TONEGIDO
- Full name: Voorburgse Sport Vereniging Tot Ons Nut En Genoegen Is Deze Opgericht
- Nickname: Withemden (White Shirts)
- Founded: 1 February 1924
- Dissolved: 1 July 2010
- Ground: Sportpark 't Loo, Voorburg
- 2009–10: Hoofdklasse Sunday A, 13th
| Home colours |

= VSV TONEGIDO =

Defunct association football club in the Netherlands

VSV TONEGIDO were a lower league club from the town of Voorburg, Netherlands. The peak of the club's success was in 2002–03 when TONEGIDO won successive KNVB Amateur Cup's and the Dutch Amateur Super Cup. They went into administration during the 2009–10 season while they were playing in the Hoofdklasse and board eventually decided to disband the club after a vote among members.

== History ==
The club was originally founded in 1921, but was short-lived and was disbanded after a short time. On 1 February 1924, the club was re-founded by some former members. The club's home kit consisted of a white shirt with the Voorburg coat of arms on the left chest, black shorts and black socks with a white collar. The club was traditionally located on the Rodelaan in Voorburg, but from 1 September 2005, TONEGIDO's home ground moved to Sportpark 't Loo in Voorburg. The reason for this was that the adjacent cemetery had to expand, which meant that the club had to move. There are now a number of large villas on the former TONEGIDO site.

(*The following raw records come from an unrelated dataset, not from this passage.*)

-- ==== Sys2Proof/Machine/RegWrite.lean ====
section
/-! DEFINITION. Register accesses (19 R681-R689, R691; 17 R623; 00 R4-R8): Datum's writes of the management space, hosts' writes of
their pages, and Datum's reads. -/

namespace Sys2Proof.Machine

/-! ### Addresses -/

/-- The instance whose register at offset `off` lies at the address. -/
def instAt (addr base count stride off : Nat) : Option Nat :=
  if base ≤ addr ∧ addr < base + count * stride ∧ (addr - base) % stride = off then some ((addr - base) / stride) else none

/-- Blocks that recovery mode powers (R687, 18 R674): the Meridian, RESET, Datum and the recovery port. -/
def powered (e : Env) (addr : Nat) : Bool :=
  !(e.rst.phase == .recovery) || decide (addr < 0x100) || (decide (0xF80 ≤ addr) && decide (addr < 0x2000)) ||
  addr / 16 == aPortCtl (recoveryPort e) / 16

/-! ### Writes of the management space -/

/-- The owning block is enabled, so that its RWL fields keep their values (00 Table 0-3). -/
def rwlLocked (w : Work) (addr : Nat) : Bool :=
  if (aMemmapTractXor 0 ≤ addr ∧ addr < 0x300) ∨ (0x3000 ≤ addr ∧ addr < 0x3200) then w.fld aMemmapCtl 31 31 == 1
  else if addr = aDaothCtl then (List.range 8).any (fun n => linkOn w n || (w.link n).off)
  else if 0xB00 ≤ addr ∧ addr < 0xC00 then fwRingOn w
  else if 0x4000 ≤ addr ∧ addr < 0x4400 then
    tunRole w ((addr - 0x4000) / 0x20) == roleServe || tunRole w ((addr - 0x4000) / 0x20) == roleBackground
  else if 0x8000 ≤ addr ∧ addr < 0xA000 then mhas w.mash.wins ((addr - 0x8000) / 0x20)
  else if 0x20000 ≤ addr ∧ addr < 0x30000 then
    w.fld (aRingCtl ((addr - 0x20000) / 0x40)) 31 31 == 1 || (getRing w ((addr - 0x20000) / 0x40)).isSome
  else false

/-- A write of a register without an action of its own: its RW fields, and its RWL fields while they are not locked. -/
def plainWrite (w : Work) (addr v : Nat) : Work :=
  match regLay addr with
  | some l => w.setMask addr (if rwlLocked w addr then l.rw else l.rw ||| l.rwl) v
  | none => w

/-- PPR_CTL.go written as a plain register write: whether the module has a resource and confirms the repair is open (log 9). -/
def pprWrite (w : Work) (c v : Nat) : Work :=
  if !bitAt v 31 then w.setReg (aChannelPprCtl c) (2 ^ 20 * bitsOf v 28 20 + bitsOf v 16 0)
  else
    let (r, w) := w.free
    let (k, w) := w.free
    pprStart w c v (r % 2 == 0) (k % 2 == 0) []

/-- A register of a repeated block that acts when written. -/
def instWrite (e : Env) (w : Work) (addr v : Nat) : Option Work :=
  (instAt addr 0x2000 2 0x100 0).map (fun d => gazWrite e w d v) <|>
  (instAt addr 0x2400 2 0x100 0).map (fun d => viewWrite e w d v) <|>
  (instAt addr 0x3800 8 0x20 0).map (fun n => daothCtlWrite e w n v) <|>
  (instAt addr 0x4000 32 0x20 0).map (fun t => roleCtlWrite w t v) <|>
  (instAt addr 0x4000 32 0x20 0xC).map (fun t => showCores (plainWrite w addr v) t) <|>
  (instAt addr 0x5000 64 0x10 0).map (fun a => qosHostWrite e w a v) <|>
  (instAt addr 0x6000 32 0x10 0).map (fun p => portCtlWrite e w p v) <|>
  (instAt addr 0x6000 32 0x10 8).map (fun p => ldCtlWrite e w p 0 v) <|>
  (instAt addr 0x6000 32 0x10 0xC).map (fun p => ldCtlWrite e w p 1 v) <|>
  (instAt addr 0x8000 256 0x20 0).map (fun k => windowCtlWrite e w k v) <|>
  (instAt addr 0x10000 80 0x80 0).map (fun c => svcWrite e w c v) <|>
  (instAt addr 0x10000 80 0x80 0x1C).map (fun c => schedWrite w c v) <|>
  (instAt addr 0x10000 80 0x80 0x3C).map (fun c => pprWrite w c v) <|>
  ((List.range 8).findSome? (fun k => (instAt addr 0x10000 80 0x80 (0x44 + 4 * k)).map (fun c => maskWrite w c k v))) <|>
  (instAt addr 0x20000 1024 0x40 0).map (fun r => ringCtlWrite e w r v)

/-- A register of a single block that acts when written; Datum's own registers are `datumWrite`. -/
def ctlWrite (e : Env) (w : Work) (addr v : Nat) : Option Work :=
  if addr = aCadastreCtl then some (cadCtlWrite e w v)
  else if addr = aMemmapCtl then some (memmapWrite w v)
  else if addr = aProtectOpCtl then some (opCtlWrite e w v)
  else if addr = aCoherenceGrace then some ((plainWrite w addr v).queue (.gracePeriod (BitVec.ofNat 32 (v % 2 ^ 16))))
  else if addr = aCoherenceSnoopTimeout then some ((plainWrite w addr v).queue (.snoopTimeout (BitVec.ofNat 32 (v % 2 ^ 16))))
  else if addr = aPeerCtl then some ((plainWrite w addr v).queue (.peerCtl (BitVec.ofNat 32 (v % 2 ^ 17))))
  else if addr = aXlatCtxCmd then some (ctxCmdWrite e w v)
  else if addr = aSyncCtxCmd then some (syncCmdWrite e w v)
  else if addr = aQosCtl then some (qosCtlWrite e w v)
  else if addr = aFaultFwCtl then some (fwCtlWrite e w v)
  else if addr = aFaultFwHead then some (fwHeadWrite e w v)
  else if addr = aKilnCtl then some (kilnCtlWrite w v)
  else if addr = aSpargeZeroCtl then some (zeroCtlWrite e w v)
  else if addr = aSheetMoveCtl then some (sheetMoveWrite e w v)
  else if addr = aResetBlockCtl then some (blockCtlWrite e w v)
  else instWrite e w addr v

/-- DATUM.BACKUP[n] may be written in recovery mode, and in step 6 of a cold bring-up except for words 7-15 (18 R675). -/
def backupOpen (e : Env) (n : Nat) : Bool :=
  recovering e || (e.rst.phase == .bringup && e.rst.cold && !e.rst.powerOn && !e.rst.stopped && decide (n < 7))

/-- Registers whose writes act on more than traffic. -/
def datumWrite (e : Env) (w : Work) (addr v : Nat) : Option (Env × Work) :=
  if addr = aMeridianCtl then some (merCtlWrite e w v)
  else if addr = aResetWarm then some (warmWrite e v, w)
  else if addr = aDatumSwreset then some (swresetWrite e w v)
  else if addr = aDatumWdt then some (wdtWrite e w v)
  else (instAt addr 0x1000 16 4 0).map (fun n => (if backupOpen e n then e.setBackup n v else e, w))

/-- A write of the management space by Datum (R681, R682, R687, R688). -/
def regWrite (e : Env) (w : Work) (addr v : Nat) : Env × Work :=
  if (regLay addr).isNone || !powered e addr then (e, w)
  else match datumWrite e w addr v with
    | some x => x
    | none => match ctlWrite e w addr v with
      | some w => (e, w)
      | none => (e, plainWrite w addr v)

/-! ### Writes of a host (R681, R693, R694; 17 R623) -/

/-- A register of the host's page, at its offset from 0x3_0000. -/
def pageWrite (e : Env) (w : Work) (a off v : Nat) : Work :=
  if off = hInvalCtl then invalWrite e w a v
  else if off = hFaultHostCtl then hostCtlWrite w a v
  else if off = hFaultHostHead then hostHeadWrite e w a v
  else if hLatClear 0 ≤ off ∧ off ≤ hLatClear 3 then (if bitAt v 0 then latClear w a ((off - hLatClear 0) / 4) else w)
  else match hostLay off with
    | some l =>
      let m := if w.hfld a hFaultHostCtl 31 31 = 1 then l.rw else l.rw ||| l.rwl
      w.setHreg a off (w.hreg a off - (w.hreg a off &&& m) + (v &&& m))
    | none => w

/-- A ring page (08 Table 8-3). -/
def ringPageWrite (e : Env) (w : Work) (a r off v : Nat) : Work :=
  if off = 0 then tailWrite w a r v
  else if off = 8 then cqHeadWrite w a r v
  else if off = 0x10 then doorbellCmd e w a r v
  else w

/-- The doorbell BAR's place in the addresses of REGISTER_WRITE (log 92): the setup BAR lies at 0. -/
def doorbellBase : Nat := 2 ^ 48

/-- A 32-bit write of a host to one of its BARs. -/
def hostWrite (e : Env) (w : Work) (a addr v : Nat) : Work :=
  if doorbellBase ≤ addr ∧ addr < doorbellBase + 0x400000 then
    doorIn e w a (fun w =>
      if addr % 4 ≠ 0 then w else ringPageWrite e w a ((addr - doorbellBase) / 0x1000) ((addr - doorbellBase) % 0x1000) v)
  else barIn e w a (fun w =>
    if doorbellBase + 2 ^ 47 ≤ addr then w.emit (.hostUr a 0)
    else if addr % 4 ≠ 0 then w
    else if doorbellBase ≤ addr then w
    else if 0x30000 ≤ addr ∧ addr < 0x40000 then pageWrite e w a (addr - 0x30000) v
    else w)

def execRegisterWrite (agent addr : Nat) (v : Word) (s : State) : Host.Outcome State Fault Refusal :=
  whole s (fun e w =>
    if agent = 0x7F then (if mainRuns e then regWrite e w addr v.toNat else (e, w))
    else if agent < 64 ∧ poolRuns e = true then (e, hostWrite e w agent addr v.toNat)
    else (e, w))

/-! ### Reads of the management space (R684, R689, R691) -/

/-- MERIDIAN.STATUS (Table 19-2). A follower reads aligned until a frame has passed without a flit (log 152). -/
def merStatus (e : Env) (w : Work) : Nat :=
  (if isSource e w || (e.clk.aligned && decide (e.clk.noFlit ≤ 1)) then 2 ^ 31 else 0) + (if e.merPending.isSome then 2 ^ 30 else 0) +
  2 ^ 26 * e.syncMode + 2 ^ 24 * shownSource e w + 2 ^ 16 * e.periodCode + w.fld aMeridianStatus 15 0

/-- A directory entry (05 Table 5-2). -/
def entryWord (w : Work) (die : Nat) (x : DirWay) : Nat :=
  let d := x.entry
  let ptr (i : Nat) : Nat := d.holders.getD i 0 * 2 ^ (7 + 8 * i)
  2 ^ 44 * (x.line / 2 ^ gazK w die % 2 ^ 20) +
  2 ^ 42 * (match d.st with | .uncached => 0 | .shared => 1 | .exclusive => 2) +
  (if d.coarse then 2 ^ 41 + d.regions.toNat * 2 ^ 7 else 2 ^ 39 * (d.holders.length - 1) + sumOf (List.range 4) ptr) +
  d.peerSet.toNat * 2 ^ 3 + (if d.peerOwned then 4 else 0) + d.peerOwner % 4

/-- The bookkeeping word of a way (Table 19-3). -/
def bookWord (w : Work) (die set : Nat) (x : DirWay) : Nat :=
  let age := ((List.range 17).filter (fun k => match mget w.dir.cache ((2 ^ 17 * die + set) * 32 + k) with
    | some y => decide (x.stamp < y.stamp)
    | none => false)).length
  2 ^ 15 + (if x.dirty then 2 ^ 14 else 0) + 2 ^ 10 * min age 15 + storeSet w x.line / 2 ^ 17 % 2 ^ (gazK w die - 17)

/-- PROBE_DATA[k] of the way that PROBE selects. -/
def probeData (w : Work) (die k : Nat) : Nat :=
  let set := w.fld (aGazProbe die) 16 0
  let way := w.fld (aGazProbe die) 21 17
  if w.dir.outWays.contains (die, set, way) then 0
  else match mget w.dir.cache ((2 ^ 17 * die + set) * 32 + way) with
    | none => 0
    | some x => if k = 2 then bookWord w die set x else bitsOf (entryWord w die x) (32 * k + 31) (32 * k)

/-- Occupancy of all queues in 1/256 (11 R453); what they hold together the spec does not state. -/
def occupancy (w : Work) : Nat := Config.unstated 31 (allReqs w).length % 257

/-- HOSTPAGE[a], with the true value of QOS.GLOBAL. -/
def pageRead (w : Work) (a off : Nat) : Nat :=
  if (hostLay off).isNone then 0
  else if off = hQosGlobal then occupancy w
  else if off = hQosGlobal + 4 then w.reg (aQosGlobal + 4)
  else w.hreg a off

/-- What Datum reads at an address. -/
def regRead (e : Env) (w : Work) (addr : Nat) : Nat :=
  if addr % 4 ≠ 0 || !powered e addr then 0
  else if 0x100000 ≤ addr ∧ addr < 0x140000 then pageRead w ((addr - 0x100000) / 0x1000) (addr % 0x1000)
  else if (regLay addr).isNone then 0
  else if addr = aMeridianStatus then merStatus e w
  else if addr = aFaultStatus then w.fld aFaultStatus 15 0 + 2 ^ 16 * w.flt.fifo.length + 2 ^ 25 * w.flt.hold.length
  else if addr = aQosGlobal then occupancy w
  else if addr = aSyncRun then bitsOf (e.backupWord 4) 13 0
  else match instAt addr 0x1000 16 4 0 with
    | some n => e.backupWord n
    | none => match (List.range 3).findSome? (fun k => (instAt addr 0x2000 2 0x100 (0xC + 4 * k)).map (fun d => probeData w d k)) with
      | some x => x
      | none => w.reg addr

/-- The lower registers of 64-bit RO counters: energies of Kiln, of hosts, of contexts, and in the host pages. -/
def counterLow (addr : Nat) : Bool :=
  addr == aKilnInputEnergy || addr == aKilnDeviceEnergy ||
  (instAt addr 0x5800 64 8 0).isSome || (instAt addr 0x40000 4096 8 0).isSome || (instAt addr 0x100000 64 0x1000 hEnergy).isSome

/-- A read of Datum: the lower register of a counter latches the upper half, which the next read of the upper one returns. -/
def counterRead (e : Env) (w : Work) (addr : Nat) : Work :=
  if counterLow addr then
    { w with half := mset w.half (addr + 4) (BitVec.ofNat 32 (regRead e w (addr + 4))) }.emit (.read 0x7F addr (regRead e w addr))
  else match mget w.half addr with
    | some v => { w with half := mdel w.half addr }.emit (.read 0x7F addr v.toNat)
    | none => w.emit (.read 0x7F addr (regRead e w addr))

def execCounterLowerRead (addr : Nat) (s : State) : Host.Outcome State Fault Refusal := serve s (fun e w => counterRead e w addr)

end Sys2Proof.Machine
end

TONEGIDO peaked in terms of success on the pitch in 2002 and 2003, when the first team won successive KNVB Amateur Cup's and the Dutch Amateur Super Cup.

In October 2006, first-team player Benjamin Gomes was included in the Western Netherlands Regional Team for the UEFA Regions' Cup qualifiers. In the 2007–08 season, the club had an affiliation with the Slovak club AS Trenčín, which resulted in three players from TONEGIDO playing at Trenčín. After one season, the collaboration was ended after Trenčín suffered relegation from the Slovak Super Liga.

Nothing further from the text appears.